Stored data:
@[simp] theorem Chip.latch_fld (c : Chip) (m a v : Nat) : (c.latch m a v).fld = c.fld := rfl
@[simp] theorem Chip.latch_freeCtr (c : Chip) (m a v : Nat) : (c.latch m a v).freeCtr = c.freeCtr := rfl
@[simp] theorem Chip.latch_pins (c : Chip) (m a v : Nat) : (c.latch m a v).pins = c.pins := rfl
@[simp] theorem Chip.latch_host (c : Chip) (m a v : Nat) : (c.latch m a v).host = c.host := rfl
@[simp] theorem Chip.latch_flash (c : Chip) (m a v : Nat) : (c.latch m a v).flash = c.flash := rfl
@[simp] theorem Chip.latch_tim (c : Chip) (m a v : Nat) : (c.latch m a v).tim = c.tim := rfl
@[simp] theorem Chip.latch_cyc (c : Chip) (m a v : Nat) : (c.latch m a v).cyc = c.cyc := rfl
@[simp] theorem Chip.latch_evt (c : Chip) (m a v : Nat) : (c.latch m a v).evt = c.evt := rfl
@[simp] theorem Chip.latch_toutFall (c : Chip) (m a v : Nat) : (c.latch m a v).toutFall = c.toutFall := rfl
@[simp] theorem Chip.latch_caps (c : Chip) (m a v : Nat) : (c.latch m a v).caps = c.caps := rfl
@[simp] theorem Chip.latch_tsq (c : Chip) (m a v : Nat) : (c.latch m a v).tsq = c.tsq := rfl
@[simp] theorem Chip.latch_tsqLost (c : Chip) (m a v : Nat) : (c.latch m a v).tsqLost = c.tsqLost := rfl
@[simp] theorem Chip.latch_img (c : Chip) (m a v : Nat) : (c.latch m a v).img = c.img := rfl
@[simp] theorem Chip.latch_ctl (c : Chip) (m a v : Nat) : (c.latch m a v).ctl = c.ctl := rfl
@[simp] theorem Chip.latch_fenced (c : Chip) (m a v : Nat) : (c.latch m a v).fenced = c.fenced := rfl
@[simp] theorem Chip.latch_ports (c : Chip) (m a v : Nat) : (c.latch m a v).ports = c.ports := rfl
@[simp] theorem Chip.latch_engs (c : Chip) (m a v : Nat) : (c.latch m a v).engs = c.engs := rfl
@[simp] theorem Chip.latch_pipes (c : Chip) (m a v : Nat) : (c.latch m a v).pipes = c.pipes := rfl
@[simp] theorem Chip.latch_tcam (c : Chip) (m a v : Nat) : (c.latch m a v).tcam = c.tcam := rfl
@[simp] theorem Chip.latch_tbl (c : Chip) (m a v : Nat) : (c.latch m a v).tbl = c.tbl := rfl
@[simp] theorem Chip.latch_tblEcc (c : Chip) (m a v : Nat) : (c.latch m a v).tblEcc = c.tblEcc := rfl
@[simp] theorem Chip.latch_tblHall (c : Chip) (m a v : Nat) : (c.latch m a v).tblHall = c.tblHall := rfl
@[simp] theorem Chip.latch_jobs (c : Chip) (m a v : Nat) : (c.latch m a v).jobs = c.jobs := rfl
@[simp] theorem Chip.latch_lrn (c : Chip) (m a v : Nat) : (c.latch m a v).lrn = c.lrn := rfl
@[simp] theorem Chip.latch_lrnLast (c : Chip) (m a v : Nat) : (c.latch m a v).lrnLast = c.lrnLast := rfl
@[simp] theorem Chip.latch_agerNext (c : Chip) (m a v : Nat) : (c.latch m a v).agerNext = c.agerNext := rfl
@[simp] theorem Chip.latch_supSeq (c : Chip) (m a v : Nat) : (c.latch m a v).supSeq = c.supSeq := rfl
@[simp] theorem Chip.latch_atr (c : Chip) (m a v : Nat) : (c.latch m a v).atr = c.atr := rfl
@[simp] theorem Chip.latch_sgate (c : Chip) (m a v : Nat) : (c.latch m a v).sgate = c.sgate := rfl
@[simp] theorem Chip.latch_gal (c : Chip) (m a v : Nat) : (c.latch m a v).gal = c.gal := rfl
@[simp] theorem Chip.latch_rings (c : Chip) (m a v : Nat) : (c.latch m a v).rings = c.rings := rfl
@[simp] theorem Chip.latch_dma (c : Chip) (m a v : Nat) : (c.latch m a v).dma = c.dma := rfl
@[simp] theorem Chip.latch_halls (c : Chip) (m a v : Nat) : (c.latch m a v).halls = c.halls := rfl
@[simp] theorem Chip.latch_snaps (c : Chip) (m a v : Nat) : (c.latch m a v).snaps = c.snaps := rfl
@[simp] theorem Chip.latch_sec (c : Chip) (m a v : Nat) : (c.latch m a v).sec = c.sec := rfl
@[simp] theorem Chip.latch_flt (c : Chip) (m a v : Nat) : (c.latch m a v).flt = c.flt := rfl
@[simp] theorem Chip.latch_cnt (c : Chip) (m a v : Nat) : (c.latch m a v).cnt = c.cnt := rfl
@[simp] theorem Chip.latch_residue (c : Chip) (m a v : Nat) : (c.latch m a v).residue = c.residue := rfl
@[simp] theorem Chip.latch_aevc (c : Chip) (m a v : Nat) : (c.latch m a v).aevc = c.aevc := rfl
@[simp] theorem Chip.latch_aevcPrev (c : Chip) (m a v : Nat) : (c.latch m a v).aevcPrev = c.aevcPrev := rfl

@[simp] theorem Chip.devCnt_fld (c : Chip) (x n : Nat) : (c.devCnt x n).fld = c.fld := rfl
@[simp] theorem Chip.devCnt_freeCtr (c : Chip) (x n : Nat) : (c.devCnt x n).freeCtr = c.freeCtr := rfl
@[simp] theorem Chip.devCnt_pins (c : Chip) (x n : Nat) : (c.devCnt x n).pins = c.pins := rfl
@[simp] theorem Chip.devCnt_host (c : Chip) (x n : Nat) : (c.devCnt x n).host = c.host := rfl
@[simp] theorem Chip.devCnt_flash (c : Chip) (x n : Nat) : (c.devCnt x n).flash = c.flash := rfl
@[simp] theorem Chip.devCnt_bus (c : Chip) (x n : Nat) : (c.devCnt x n).bus = c.bus := rfl
@[simp] theorem Chip.devCnt_tim (c : Chip) (x n : Nat) : (c.devCnt x n).tim = c.tim := rfl
@[simp] theorem Chip.devCnt_cyc (c : Chip) (x n : Nat) : (c.devCnt x n).cyc = c.cyc := rfl
@[simp] theorem Chip.devCnt_evt (c : Chip) (x n : Nat) : (c.devCnt x n).evt = c.evt := rfl
@[simp] theorem Chip.devCnt_toutFall (c : Chip) (x n : Nat) : (c.devCnt x n).toutFall = c.toutFall := rfl
@[simp] theorem Chip.devCnt_caps (c : Chip) (x n : Nat) : (c.devCnt x n).caps = c.caps := rfl
@[simp] theorem Chip.devCnt_tsq (c : Chip) (x n : Nat) : (c.devCnt x n).tsq = c.tsq := rfl
@[simp] theorem Chip.devCnt_tsqLost (c : Chip) (x n : Nat) : (c.devCnt x n).tsqLost = c.tsqLost := rfl
@[simp] theorem Chip.devCnt_img (c : Chip) (x n : Nat) : (c.devCnt x n).img = c.img := rfl
@[simp] theorem Chip.devCnt_ctl (c : Chip) (x n : Nat) : (c.devCnt x n).ctl = c.ctl := rfl
@[simp] theorem Chip.devCnt_fenced (c : Chip) (x n : Nat) : (c.devCnt x n).fenced = c.fenced := rfl
@[simp] theorem Chip.devCnt_ports (c : Chip) (x n : Nat) : (c.devCnt x n).ports = c.ports := rfl
@[simp] theorem Chip.devCnt_engs (c : Chip) (x n : Nat) : (c.devCnt x n).engs = c.engs := rfl
@[simp] theorem Chip.devCnt_pipes (c : Chip) (x n : Nat) : (c.devCnt x n).pipes = c.pipes := rfl
@[simp] theorem Chip.devCnt_tcam (c : Chip) (x n : Nat) : (c.devCnt x n).tcam = c.tcam := rfl
@[simp] theorem Chip.devCnt_tbl (c : Chip) (x n : Nat) : (c.devCnt x n).tbl = c.tbl := rfl
@[simp] theorem Chip.devCnt_tblEcc (c : Chip) (x n : Nat) : (c.devCnt x n).tblEcc = c.tblEcc := rfl
@[simp] theorem Chip.devCnt_tblHall (c : Chip) (x n : Nat) : (c.devCnt x n).tblHall = c.tblHall := rfl
@[simp] theorem Chip.devCnt_jobs (c : Chip) (x n : Nat) : (c.devCnt x n).jobs = c.jobs := rfl
@[simp] theorem Chip.devCnt_lrn (c : Chip) (x n : Nat) : (c.devCnt x n).lrn = c.lrn := rfl
@[simp] theorem Chip.devCnt_lrnLast (c : Chip) (x n : Nat) : (c.devCnt x n).lrnLast = c.lrnLast := rfl
@[simp] theorem Chip.devCnt_agerNext (c : Chip) (x n : Nat) : (c.devCnt x n).agerNext = c.agerNext := rfl
@[simp] theorem Chip.devCnt_supSeq (c : Chip) (x n : Nat) : (c.devCnt x n).supSeq = c.supSeq := rfl
@[simp] theorem Chip.devCnt_atr (c : Chip) (x n : Nat) : (c.devCnt x n).atr = c.atr := rfl
@[simp] theorem Chip.devCnt_sgate (c : Chip) (x n : Nat) : (c.devCnt x n).sgate = c.sgate := rfl
@[simp] theorem Chip.devCnt_gal (c : Chip) (x n : Nat) : (c.devCnt x n).gal = c.gal := rfl
@[simp] theorem Chip.devCnt_rings (c : Chip) (x n : Nat) : (c.devCnt x n).rings = c.rings := rfl
@[simp] theorem Chip.devCnt_dma (c : Chip) (x n : Nat) : (c.devCnt x n).dma = c.dma := rfl
@[simp] theorem Chip.devCnt_halls (c : Chip) (x n : Nat) : (c.devCnt x n).halls = c.halls := rfl
@[simp] theorem Chip.devCnt_snaps (c : Chip) (x n : Nat) : (c.devCnt x n).snaps = c.snaps := rfl
@[simp] theorem Chip.devCnt_sec (c : Chip) (x n : Nat) : (c.devCnt x n).sec = c.sec := rfl
@[simp] theorem Chip.devCnt_flt (c : Chip) (x n : Nat) : (c.devCnt x n).flt = c.flt := rfl
@[simp] theorem Chip.devCnt_residue (c : Chip) (x n : Nat) : (c.devCnt x n).residue = c.residue := rfl
@[simp] theorem Chip.devCnt_aevc (c : Chip) (x n : Nat) : (c.devCnt x n).aevc = c.aevc := rfl
@[simp] theorem Chip.devCnt_aevcPrev (c : Chip) (x n : Nat) : (c.devCnt x n).aevcPrev = c.aevcPrev := rfl

@[simp] theorem State.onChip_otp (s : State) (g : Chip → Chip) : (s.onChip g).otp = s.otp := rfl
@[simp] theorem State.onChip_pending (s : State) (g : Chip → Chip) : (s.onChip g).pending = s.pending := rfl
@[simp] theorem State.onChip_chip (s : State) (g : Chip → Chip) : (s.onChip g).chip = g s.chip := rfl

/-! ## Fields -/

@[simp] theorem Chip.setPort_get (c : Chip) (n : Nat) (p : PortRt) (f : F) (x y : Nat) : (c.setPort n p).get f x y = c.get f x y := rfl
@[simp] theorem Chip.setPipe_get (c : Chip) (n : Nat) (p : PipeRt) (f : F) (x y : Nat) : (c.setPipe n p).get f x y = c.get f x y := rfl
@[simp] theorem Chip.setEng_get (c : Chip) (n : Nat) (p : EngRt) (f : F) (x y : Nat) : (c.setEng n p).get f x y = c.get f x y := rfl
@[simp] theorem Chip.setFrame_get (c : Chip) (n : Nat) (g : Frame) (f : F) (x y : Nat) : (c.setFrame n g).get f x y = c.get f x y := rfl
@[simp] theorem Chip.delFrame_get (c : Chip) (n : Nat) (f : F) (x y : Nat) : (c.delFrame n).get f x y = c.get f x y := rfl
@[simp] theorem Chip.irq_get (c : Chip) (n v : Nat) (f : F) (x y : Nat) : (c.irq n v).get f x y = c.get f x y := rfl
@[simp] theorem Chip.rearm_get (c : Chip) (f : F) (x y : Nat) : c.rearm.get f x y = c.get f x y := rfl
@[simp] theorem Chip.readGives_get (c : Chip) (m v : Nat) (f : F) (x y : Nat) : (c.readGives m v).get f x y = c.get f x y := rfl
@[simp] theorem Chip.latch_get (c : Chip) (m a v : Nat) (f : F) (x y : Nat) : (c.latch m a v).get f x y = c.get f x y := rfl
@[simp] theorem Chip.devCnt_get (c : Chip) (x n : Nat) (f : F) (x y : Nat) : (c.devCnt x n).get f x y = c.get f x y := rfl

/-- A field's reset value depends on the image in force and the sensed fuses alone. -/
theorem fdefault_congr {c d : Chip} (hi : d.img = c.img) (hs : d.sec = c.sec) (f : F) (i j : Nat) :
    fdefault d f i j = fdefault c f i j := by
  cases c; cases d; simp only at hi hs; subst hi hs; rfl

@[simp] theorem Chip.set_fdefault (c : Chip) (f : F) (i j v : Nat) (g : F) (x y : Nat) :
    fdefault (c.set f i j v) g x y = fdefault c g x y := rfl

@[simp] theorem Chip.unset_fdefault (c : Chip) (f : F) (i j : Nat) (g : F) (x y : Nat) :
    fdefault (c.unset f i j) g x y = fdefault c g x y := rfl

/-- A chip with the same field store, image and security block reads the same. -/
theorem Chip.get_congr {c d : Chip} (hf : d.fld = c.fld) (hi : d.img = c.img) (hs : d.sec = c.sec) (f : F) (i j : Nat) :
    d.get f i j = c.get f i j := by
  unfold Chip.get Chip.copyOf; rw [fdefault_congr hi hs, hf]

/-- The three copies after a write: the first holds the value, the others are as it is. -/
theorem Chip.copyOf_set_same (c : Chip) (f : F) (i j v : Nat) :
    (c.set f i j v).copyOf 0 (fdefault c f i j) f i j = v % 2 ^ f.width := alGet_put_same ..

theorem Chip.copyOf_set_twin (c : Chip) (f : F) (i j v a k : Nat) (hk : k = 1 ∨ k = 2) :
    (c.set f i j v).copyOf k a f i j = a := by
  unfold Chip.copyOf Chip.set; dsimp only
  rw [alGet_put_other _ _ _ (by rintro ⟨⟩; omega)]
  rcases hk with rfl | rfl
  · simp [alGet]
  · rw [alGet, alFind_erase_other (by simp), alFind_erase_same]; rfl

theorem Chip.copyOf_set_other (c : Chip) (f : F) (i j v a k : Nat) (g : F) (x y : Nat) (h : ¬(g = f ∧ x = i ∧ y = j)) :
    (c.set f i j v).copyOf k a g x y = c.copyOf k a g x y := by
  have hn : ∀ n : Nat, (⟨k, g, x, y⟩ : FKey) ≠ ⟨n, f, i, j⟩ := by rintro n ⟨⟩; exact h ⟨rfl, rfl, rfl⟩
  unfold Chip.copyOf Chip.set; dsimp only
  rw [alGet_put_other _ _ _ (hn 0)]; unfold alGet
  rw [alFind_erase_other (hn 1), alFind_erase_other (hn 2)]

@[simp] theorem vote_self (a : Nat) : vote a a a = a := by unfold vote; simp

/-- A field reads what was written to it, in its width. -/
theorem Chip.get_set_same (c : Chip) (f : F) (i j v : Nat) : (c.set f i j v).get f i j = v % 2 ^ f.width := by
  unfold Chip.get; dsimp only
  rw [Chip.set_fdefault, Chip.copyOf_set_same, Chip.copyOf_set_twin _ _ _ _ _ _ _ (.inl rfl),
    Chip.copyOf_set_twin _ _ _ _ _ _ _ (.inr rfl), vote_self, Nat.mod_mod]

/-- A write of one field leaves the others. -/
theorem Chip.get_set_other (c : Chip) (f : F) (i j v : Nat) (g : F) (x y : Nat) (h : ¬(g = f ∧ x = i ∧ y = j)) :
    (c.set f i j v).get g x y = c.get g x y := by
  unfold Chip.get; dsimp only
  simp only [Chip.set_fdefault, Chip.copyOf_set_other _ _ _ _ _ _ _ _ _ _ h]

/-- The two laws as one. -/
@[simp] theorem Chip.get_set (c : Chip) (f : F) (i j v : Nat) (g : F) (x y : Nat) :
    (c.set f i j v).get g x y = if g = f ∧ x = i ∧ y = j then v % 2 ^ f.width else c.get g x y := by
  split
  · next h => obtain ⟨rfl, rfl, rfl⟩ := h; exact c.get_set_same ..
  · next h => exact c.get_set_other _ _ _ _ _ _ _ h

**Problem:**
In the entries above, find each line with the word "caps" and show it.

**Answer:**
@[simp] theorem Chip.latch_caps (c : Chip) (m a v : Nat) : (c.latch m a v).caps = c.caps := rfl
@[simp] theorem Chip.devCnt_caps (c : Chip) (x n : Nat) : (c.devCnt x n).caps = c.caps := rfl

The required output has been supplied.